UMass Boston professor leads research team studying challenges, opportunities for female entrepreneurs
While women have made gains in business ownership, they face barriers related to funding and accessing growth capital, according to a team of researchers from the University of Massachusetts Boston, University of Pennsylvania, and University of North Carolina Asheville.
Led by UMass Boston Professor of Management Banu Ozkazanc-Pan, researchers spent the past year studying the regional entrepreneurial ecosystems in St. Louis, Missouri, and Boston, Massachusetts, focused on understanding the opportunities and challenges for women entrepreneurs in each respective city and region.
Researchers interviewed close to 190 individuals, who included entrepreneurs, investors, and leadership at various incubators, accelerators, networking groups, and educational platforms. These findings are available in a newly released report.
“Our research is both timely and important in terms of understanding why certain inclusion efforts in ecosystems may lead to success while other efforts lead to continued exclusion for women entrepreneurs,” Ozkazanc-Pan said.
In St. Louis, the team found that women entrepreneurs represent close to 45 percent of all business owners compared to 33 percent in Boston, based on 2012 Census data. One of the contributing factors to the rapid rise in the number of women-owned businesses in St. Louis is the cohesive nature of the ecosystem fueled by grassroots efforts of prominent male entrepreneurs and women-focused entrepreneurship support organizations. Their efforts to make St. Louis a great place for entrepreneurship have also resulted in the mainstreaming of gender as important for the growth of the ecosystem. Despite these developments, women face challenges related to scaling their businesses. New, bold efforts including Brazen and the St. Louis Equity in Entrepreneurship Collective are tackling these and other issues with the aim of overcoming all barriers for underrepresented entrepreneurs.
In Boston, the fragmented nature of the ecosystem means women entrepreneurs still face challenges related to scaling their businesses and accessing valuable resources and networks. Groups such as SheStarts, BREAD, Innovation Women, and Accelerate Boston are making strides to address these issues and close the gender and race gap in entrepreneurship. Concurrently, accelerators can also contribute to these efforts through effective outreach to women and minorities and releasing diversity metrics. Investors can also play a prominent role in making Boston the best city for entrepreneurship by funding more women-led ventures.
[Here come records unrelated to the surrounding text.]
-- ==== Sys2Proof/Machine/Loops.lean ====
section
/-! DEFINITION. The loop engine (04): modes, set-point ramp, gain scheduling, the algorithm, override groups and the oscillation detector. -/

namespace Sys2Proof.Machine

/-! Loop modes (R142). -/
def lmMan : Nat := 0
def lmAuto : Nat := 1
def lmCas : Nat := 2
def lmTrack : Nat := 3

/-! CELL payloads (R109–R113). -/
def lpKind (r : Record) : Nat := recByte r 0
def lpOpt (r : Record) (i : Nat) : Bool := recByte r 1 / 2 ^ i % 2 == 1
def lpMode0 (r : Record) : Nat := recByte r 2
def lpSchedSrc (r : Record) : Nat := recByte r 3 % 8
def lpPvBad (r : Record) : Nat := recByte r 3 / 8 % 4
def lpGroupN (r : Record) : Nat := recByte r 4
def lpSelMode (r : Record) : Nat := recByte r 5
def lpOutLo (r : Record) : Rat := f32 (recWord r 6)
def lpOutHi (r : Record) : Rat := f32 (recWord r 10)
def lpOutSafe (r : Record) : Word := recWord r 14
def lpOutInit (r : Record) : Word := recWord r 18
/-- SELHYS; none for +∞, which R109 admits. -/
def lpSelHys (r : Record) : Option Rat := f32Fin (recWord r 22)
def lpSpLo (r : Record) : Rat := f32 (recWord r 0)
def lpSpHi (r : Record) : Rat := f32 (recWord r 4)
def lpSpInit (r : Record) : Word := recWord r 16

/-- NSETS; 1 where the image has no SUB 10 (R108). -/
def State.lpNsets (s : State) (id : Nat) : Nat := (findRec s.img.active T_CELL 10 id).elim 1 fun r => recByte r 24
def State.lpInterp (s : State) (id : Nat) : Bool := recByte (s.cfg id 10) 25 == 1
/-- Breakpoint b_j, 1 ≤ j ≤ 7 (R112). -/
def State.lpBreak (s : State) (id j : Nat) : Rat :=
  if j ≤ 6 then f32 (recWord (s.cfg id 10) (4 * (j - 1))) else f32 (recWord (s.cfg id 11) 0)
def State.lpHys (s : State) (id : Nat) : Rat := f32 (recWord (s.cfg id 11) 4)
def State.lpWidth (s : State) (id : Nat) : Rat := f32 (recWord (s.cfg id 11) 8)

/-- A gain of a set: offset within the gain-set record. A value written at run time stands before the image's (R54, R141). -/
def State.lpGain (s : State) (id set off : Nat) : Word :=
  (Store.get none (s.cell id).params (set * 256 + off)).getD (recWord (s.cfg id (2 + set)) off)

def State.setLpGain (s : State) (id set off : Nat) (w : Word) : State :=
  s.modCell id fun c => { c with params := Store.set none c.params (set * 256 + off) (some w) }

/-- The gains of a set, with the integral term as 1/TI and 1/0 taken as 0 (R111, R124). -/
def State.lpGains (s : State) (id set : Nat) : Gains :=
  let g (off : Nat) : Rat := f32 (s.lpGain id set off)
  { kp := g 0, rti := if g 4 = 0 then 0 else 1 / g 4, td := g 8, n := g 12, beta := g 16, kff := g 20 }

/-- Linear blend of two gain sets (R124). -/
def Gains.blend (w : Rat) (a b : Gains) : Gains :=
  let m (x y : Rat) : Rat := (1 - w) * x + w * y
  { kp := m a.kp b.kp, rti := m a.rti b.rti, td := m a.td b.td, n := m a.n b.n, beta := m a.beta b.beta, kff := m a.kff b.kff }

/-- The detune level applied (R125). -/
def Gains.detune (f : Rat) (g : Gains) : Gains := { g with kp := g.kp * f, rti := g.rti * f }

/-- Integer power of a rational. -/
def ratPow (q : Rat) : Nat → Rat
  | 0 => 1
  | n + 1 => q * ratPow q n

/-! Set-point ramp (R121). -/
def rampTo (wsp target up dn : Rat) : Rat :=
  if wsp < target then (if up = 0 then target else ratMin target (wsp + up))
  else if target < wsp then (if dn = 0 then target else ratMax target (wsp - dn))
  else wsp

/-! Gain region (R123, R124). -/

/-- Region that holds x: the number of breakpoints at or below it. -/
def regionOf (bs : List Rat) (x : Rat) : Nat := (bs.filter fun b => decide (b ≤ x)).length

/-- One region step with hysteresis (R123). -/
def regionStep (bs : List Rat) (hys x : Rat) (j : Nat) : Nat :=
  match bs[j]? with
  | some b => if b + hys ≤ x then j + 1 else down j
  | none => down j
where
  /-- from j to j − 1 when x < b_j − HYS -/
  down (j : Nat) : Nat :=
    if j = 0 then 0 else match bs[j - 1]? with
      | some b => if x < b - hys then j - 1 else j
      | none => j

/-- The effective gains of an evaluation: new active region, blended, scheduled gains (R123, R124). -/
def State.lpSchedule (s : State) (id : Nat) (x : Option Rat) : Nat × Bool × Gains :=
  let b := cellBase id
  let act := s.rd b Reg.LP_GAIN_ACTIVE
  let n := s.lpNsets id
  let bs := (List.range (n - 1)).map fun j => s.lpBreak id (j + 1)
  match x with
  | none => (act, s.flag b Reg.LP_GAIN_BLEND, if s.flag b Reg.LP_GAIN_BLEND then (s.lp (cellNum id)).sched else s.lpGains id act)
  | some x =>
    if s.lpInterp id then
      let j := regionOf bs x
      match (List.range (n - 1)).find? fun k => match bs[k]? with | some c => decide (ratAbs (x - c) < s.lpWidth id) | none => false with
      | some k =>
        let w := (x - s.lpBreak id (k + 1) + s.lpWidth id) / (2 * s.lpWidth id)
        (j, true, Gains.blend w (s.lpGains id k) (s.lpGains id (k + 1)))
      | none => (j, false, s.lpGains id j)
    else
      let j := regionStep bs (s.lpHys id) x act
      (j, false, s.lpGains id j)

/-- The actual mode of a slot; a change on loops 0–31 goes to the alarm queue (R455). -/
def State.setAct (s : State) (id act : Nat) : State :=
  let was := s.rd (cellBase id) Reg.LP_MODE_ACT
  let s := s.wr (cellBase id) Reg.LP_MODE_ACT act
  if cellNum id < 32 && was != act then s.notice .mode (cellNum id) act (keyOfCell id) else s

/-! One evaluation. -/

/-- What an evaluation of a slot has resolved and computed before its output is formed. -/
structure LpEval where
  id : Nat
  act : Nat
  cst : Nat
  pv : Input
  rsp : Option Input
  tr : Option Input
  /-- driven value under EXTLIM (R131) with its quality and flags -/
  ext : Option (Word × Qual × BitVec 12)
  /-- PV is in fallback in AUTO or CAS, where the loop acts by PVBAD; the flag LP.MODE:PVBAD shows fallback in every mode (R119) -/
  pvbad : Bool
  wsp : Rat
  /-- the target was clamped at SP_LO, at SP_HI -/
  tlo : Bool
  thi : Bool
  ramping : Bool
  e : Rat
  y : Rat
  gOld : Gains
  gNew : Gains
  sched : Gains
  /-- p, d, f under the previous gains and under the present ones -/
  old : Rat × Rat × Rat
  new : Rat × Rat × Rat
  dt : Rat
  /-- integrate() of R127 and R119 -/
  integrate : Bool
  /-- rebalance to this value (R126) -/
  balance : Option Rat
  qual : Qual
  flags : BitVec 12
  err : Bool

/-- What R132 decides in one evaluation. -/
structure LpModes where
  act : Nat
  req : Nat
  shed : Bool
  sheds : Nat
  man : Option Rat
  sp : Option Rat
  wsp : Rat
  balance : Option Rat

/-- The mode transitions of R132, in table order. `trk`: TRKEN resolves true; `pvf`, `rspf`: PV, RSP in fallback; `run`: RSP resolved in 8 evaluations;
`spPv`: PV clamped to the set-point limits, which LP.SP takes where it takes PV (R120). -/
def lpModeStep (r0 : Record) (m : LpModes) (new trk pvf rspf run : Bool) (pv spPv u man : Rat) : LpModes :=
  let shedNow (m : LpModes) : LpModes :=
    if lpOpt r0 4 then { m with act := lmMan, man := some u, shed := true, sheds := 1 }
    else { m with act := lmAuto, sp := some m.wsp, shed := true, sheds := 1 }
  if m.act ≠ lmTrack ∧ trk then { m with act := lmTrack }
  else if m.act = lmTrack then
    if trk then m
    else if m.req = lmMan then { m with act := lmMan, man := some u }
    else if m.req = lmAuto ∨ !rspf then { m with act := m.req, wsp := pv, balance := some u }
    else { shedNow m with balance := some u }
  else if m.act ≠ lmMan ∧ pvf ∧ lpPvBad r0 = 1 then { m with act := lmMan, req := lmMan, man := some u }
  else if m.act = lmCas ∧ rspf then { shedNow m with balance := some u }
  else if m.shed ∧ (m.act = lmAuto ∨ m.act = lmMan) ∧ run ∧ lpOpt r0 3 then { m with act := lmCas, shed := false, balance := some u }
  else if !new then m
  else if m.act = lmMan ∧ m.req = lmAuto then
    { m with act := lmAuto, wsp := pv, sp := if lpOpt r0 2 then some spPv else m.sp, balance := some man }
  else if m.act = lmMan ∧ m.req = lmCas then { m with act := lmCas, wsp := pv, balance := some man }
  else if m.act = lmAuto ∧ m.req = lmCas then { m with act := lmCas, balance := some u }
  else if m.act = lmCas ∧ m.req = lmAuto then { m with act := lmAuto, sp := some m.wsp, balance := some u }
  else if m.act ≠ lmMan ∧ m.req = lmMan then { m with act := lmMan, man := some u }
  else m

/-- The terms p, d and f of R117 under some gains; the first evaluation since START has no derivative. -/
def lpTerms (g : Gains) (dt sgn wsp pv y yPrev d ff : Rat) (begun : Bool) : Rat × Rat × Rat :=
  let a := if g.td = 0 then 0 else g.td / (g.td + g.n * dt)
  (g.kp * sgn * (g.beta * wsp - pv), if begun then a * d + g.kp * g.n * a * (y - yPrev) else 0, g.kff * ff)

def State.lpInput (s : State) (id n : Nat) : Option Input := s.input id n (s.safeValue id)

/-- RB and TR of a slot; a leader's act for the whole group (R114). -/
def State.lpLeader (s : State) (id : Nat) : Nat :=
  if lpKind (s.cfg id 0) = 2 then
    (((List.range 4).filter fun k => k ≤ idCell id).map fun k => id - k).find? (fun j => lpKind (s.cfg j 0) == 1) |>.getD id
  else id

/-- EXTLIM (R131): the driven value, as a word, while the actual mode is AUTO or CAS, with its quality and flags (R118). RB is the leader's for a group
slot (R114); a simulation of port 0 is the slot's own. -/
def State.lpExt (s : State) (id act : Nat) (pv : Input) : Option (Word × Qual × BitVec 12) :=
  if act = lmAuto ∨ act = lmCas then
    let lead := s.lpLeader id
    let (mode, port, val) := (s.cell id).force
    match s.bind lead 5, s.lpInput lead 5 with
    | some bd, some rb =>
      let w := s.sig (bindSig bd)
      if mode = 2 ∧ port = 0 then some (val, insRank [pv, rb], rb.flags)
      else if w.qual == Q_SAFE || flHas w.flags (FL_TRIPPED ||| FL_FORCED) then some (rb.val, insRank [pv, rb], rb.flags) else none
    | _, _ => if mode = 2 ∧ port = 0 then some (val, insRank [pv], 0) else none
  else none
where
  /-- by R80 over PV and RB -/
  insRank (l : List Input) : Qual := qualCombine (l.map fun i => qualSeen i.qual)

/-- Seconds that a slot's times of R138 and R139 have not counted yet: the strokes since the boundary `seen`. -/
def State.lpElapsed (s : State) (n : Nat) : Rat := mkRat (((s.fab.boundaries - (s.lp n).seen) * s.tsNs : Nat) : Int) 1000000000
One of the highlights of the report includes discussion of the pioneering efforts of the City of Boston and their Women Entrepreneurs Boston (WE BOS) program that was launched by Mayor Marty Walsh in 2015 and advances women entrepreneurs by connecting them to the resources and networks they need to start and grow their businesses. Led by Kara Miller, WE BOS is a national leader in efforts to support and grow women-led businesses, and has contributed to discussions led by the National Women’s Business Council on building inclusive ecosystems.
"We are committed to making our startup ecosystem here in Boston more inclusive of women. Thirty-five percent of Boston businesses are women-led, and they generate $3.3 billion in revenue, yet the startup community has been traditionally male dominated," Mayor Walsh said. "Women Entrepreneurs Boston (WE BOS) has and will continue to empower women to create and grow their own successful businesses. Together, we will prioritize increasing economic opportunity for all of our women entrepreneurs."
With these growing efforts, the report finds that Boston is poised to become a leader in the nation for building an inclusive entrepreneurship ecosystem and supporting economic development across the city.